Only the lines of the data below from the one with "argument at every" through the one with "is illegal. -/" are wanted. Repeat them exactly.

::: INFORMATION GIVEN :::

-- ==== Sys2Proof/Certificates/Slice0/Obligations.lean ====
section
/-!
DEFINITION. Certificates/Slice0/Obligations.lean: the statements for the provers. Each formalises a rule of the
spec or, where its docstring says so, follows from cited sections or names a choice of the model's log.
-/

open Sys2Proof Sys2Proof.Machine

/-! ### Encoding and decoding -/

/-- 30_encoding.md sections 1 and 2: the encoding of every well-formed command decodes to that command, its
argument at every value the 24-bit field admits; and a word that decodes to a command is that command's
encoding, so each legal word has one meaning and each command one word. -/
def Obligations.DecodeAndEncodeAgree : Prop :=
  (∀ i : Instr, i.wellFormed = true → decode (encode i) = .command i) ∧
  ∀ (w : Word) (i : Instr), decode w = .command i → i.wellFormed = true ∧ encode i = w

/-- R92: "a word w selects the row iff (w AND mask) = match"; a word that selects no row is illegal. -/
def Obligations.DecodeFollowsOpcodeMap : Prop :=
  ∀ w : Word,
    (∀ row ∈ opcodeTable, w &&& row.mask = row.pattern → decode w = .command (row.command (argOf w))) ∧
    ((∀ row ∈ opcodeTable, w &&& row.mask ≠ row.pattern) → ∃ why, decode w = .illegal why)

/-- 30_encoding.md section 2: words written out from the opcode map and the field layout decode to the
commands they stand for. -/
def Obligations.SampleWordsDecode : Prop :=
  decode 0x00000001 = .command .modexp ∧ decode 0x00000002 = .command .egcd ∧
  decode 0x00000003 = .command .modinv ∧ decode 0x00001004 = .command (.isprime 16) ∧
  decode 0x00010005 = .command (.genprime 256) ∧ decode 0x00020006 = .command (.genkeys 512) ∧
  decode 0x00000007 = .command .encrypt ∧ decode 0x00000008 = .command .decrypt ∧
  decode 0x00000000 = .illegal .reservedOpcode ∧ decode 0x00000009 = .illegal .reservedOpcode ∧
  decode 0x00000101 = .illegal .reservedArg ∧ decode 0x80000002 = .illegal .reservedArg

/-- R93 and R94: a word with a reserved opcode, or with a non-zero ARG where ARG must be 0, is accepted (the
host sees OKAY, SEQ becomes BUSY) and its command completes at once with IllegalCommand (code 1), nothing
else changed; every word selects one row of the opcode map or is illegal. (`port` is where the model keeps the bus
response, log entry 4.) -/
def Obligations.IllegalWordsEndInIllegalCommand : Prop :=
  (∀ (s : State) (word : Word) (rest : List Input),
    s.seq = .idle → s.inputs = .hostWrite 0x0C word :: .coreTurn :: rest →
    (opcodeOf word = 0x00 ∨ 0x09 ≤ opcodeOf word ∨
      (opcodeOf word ∈ [0x01, 0x02, 0x03, 0x07, 0x08] ∧ argOf word ≠ 0)) →
    ∃ t, step s = .next t ∧ t.seq = .busy word none ∧
      step t = .next { s with inputs := rest, port := some (.write .okay), seq := .idle, done := true,
                              err := true, errcode := 1 }) ∧
  ∀ word : Word, (∃! row, row ∈ opcodeTable ∧ word &&& row.mask = row.pattern) ∨
    ∃ why, decode word = .illegal why

/-! ### Acceptance and the step -/

/-- R95: a write of CMD while SEQ = IDLE returns OKAY and makes, as one step, SEQ BUSY with the word held and
DONE, ERR and ERRCODE cleared, whatever they were; while SEQ = BUSY it is refused. -/
def Obligations.CommandAcceptance : Prop :=
  ∀ (s : State) (word : Word),
    (s.seq = .idle → hostWrite s 0x0C word =
      (.okay, { s with seq := .busy word none, done := false, err := false, errcode := 0 })) ∧
    (s.busy = true → hostWrite s 0x0C word = (.error, s))
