-- ==== Sys2Proof/Laws/Bytes.lean ====
section
/-!
SUPPORT. Laws/Bytes.lean: big-endian byte lists (R71, R72) and the buffer DECRYPT writes.
-/

namespace Sys2Proof.Machine

theorem be2nat_foldl (bs : List Byte) (a : Nat) :
    bs.foldl (fun acc b => 256 * acc + b.toNat) a = a * 256 ^ bs.length + be2nat bs := by
  induction bs generalizing a with
  | nil => simp [be2nat]
  | cons b bs ih =>
    simp only [be2nat, List.foldl_cons, List.length_cons]
    rw [ih, ih (256*0 + b.toNat)]; ring

theorem be2nat_cons (b : Byte) (bs : List Byte) : be2nat (b :: bs) = b.toNat * 256 ^ bs.length + be2nat bs := by
  rw [be2nat, List.foldl_cons, be2nat_foldl]; simp

theorem be2nat_append (xs ys : List Byte) : be2nat (xs ++ ys) = be2nat xs * 256 ^ ys.length + be2nat ys := by
  rw [be2nat, List.foldl_append, be2nat_foldl]; rfl

theorem be2nat_lt (bs : List Byte) : be2nat bs < 256 ^ bs.length := by
  induction bs with
  | nil => simp [be2nat]
  | cons b bs ih =>
    rw [be2nat_cons, List.length_cons, pow_succ]
    have : b.toNat < 256 := b.isLt
    have : b.toNat * 256 ^ bs.length ≤ 255 * 256 ^ bs.length := Nat.mul_le_mul_right _ (by omega)
    omega

theorem length_natBytes (n v : Nat) : (natBytes n v).length = n := by
  induction n generalizing v with
  | zero => rfl
  | succ n ih => simp [natBytes, ih]

/-- The n low bytes of v have the value of v below 256^n. -/
theorem be2nat_natBytes (n v : Nat) : be2nat (natBytes n v) = v % 256 ^ n := by
  induction n generalizing v with
  | zero => simp [natBytes, be2nat, Nat.mod_one]
  | succ n ih =>
    rw [natBytes, be2nat_append, ih]
    simp only [be2nat, List.foldl_cons, List.foldl_nil, List.length_cons, List.length_nil, BitVec.toNat_ofNat]
    rw [pow_succ' 256 n, Nat.mod_mul]; norm_num; ring

/-- A byte list is the encoding of its value in as many bytes. -/
theorem natBytes_be2nat (bs : List Byte) : natBytes bs.length (be2nat bs) = bs := by
  induction bs using List.reverseRecOn with
  | nil => rfl
  | append_singleton bs b ih =>
    rw [List.length_append, List.length_singleton, natBytes, be2nat_append]
    have hb : b.toNat < 256 := b.isLt
    have h1 : be2nat [b] = b.toNat := by simp [be2nat]
    rw [h1, List.length_singleton, pow_one, show (be2nat bs * 256 + b.toNat) / 256 = be2nat bs by omega, ih]
    congr 2
    apply BitVec.eq_of_toNat_eq; rw [BitVec.toNat_ofNat]; omega

theorem getD_natBytes (n v j : Nat) (h : j < n) :
    ((natBytes n v).getD j 0).toNat = v / 256 ^ (n - 1 - j) % 256 := by
  induction n generalizing v j with
  | zero => omega
  | succ n ih =>
    rw [natBytes]
    by_cases hj : j < n
    · rw [List.getD_append _ _ _ _ (by rw [length_natBytes]; exact hj), ih _ _ hj, Nat.div_div_eq_div_mul, ← pow_succ']
      congr 3; omega
    · have : j = n := by omega
      subst this
      rw [List.getD_append_right _ _ _ _ (by rw [length_natBytes]), length_natBytes]
      simp

theorem length_decryptedBuffer (s : State) (v : Nat) (h : (nat2be v).length ≤ s.msgBytes) :
    (s.decryptedBuffer v).length = s.msgBytes := by
  simp [State.decryptedBuffer]; omega

/-- A byte list stored at index 0 is read back. -/
theorem Memory.readList_writeList (m : Memory) (bs cs : List Byte) (h : m.wf = true) :
    (m.writeList 0 (bs ++ cs)).readList 0 bs.length = bs := by
  apply List.ext_getElem?
  intro i
  by_cases hi : i < bs.length
  · have := Memory.getD_readList (m.writeList 0 (bs ++ cs)) 0 bs.length i hi
    rw [Memory.read_writeList _ _ _ _ h, if_pos (by simp; omega),
        Nat.zero_add, Nat.sub_zero, List.getD_append _ _ _ _ hi] at this
    rw [List.getD_eq_getElem?_getD, List.getD_eq_getElem?_getD, List.getElem?_eq_getElem (by simpa using hi),
        List.getElem?_eq_getElem hi] at this
    rw [List.getElem?_eq_getElem (by simpa using hi), List.getElem?_eq_getElem hi]
    simpa using this
  · rw [List.getElem?_eq_none (by simp; omega), List.getElem?_eq_none (by omega)]

end Sys2Proof.Machine
end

:::

--- SOLUTION FOR THIS EXERCISE ---
argument at every value the 24-bit field admits; and a word that decodes to a command is that command's
encoding, so each legal word has one meaning and each command one word. -/
def Obligations.DecodeAndEncodeAgree : Prop :=
  (∀ i : Instr, i.wellFormed = true → decode (encode i) = .command i) ∧
  ∀ (w : Word) (i : Instr), decode w = .command i → i.wellFormed = true ∧ encode i = w

/-- R92: "a word w selects the row iff (w AND mask) = match"; a word that selects no row is illegal. -/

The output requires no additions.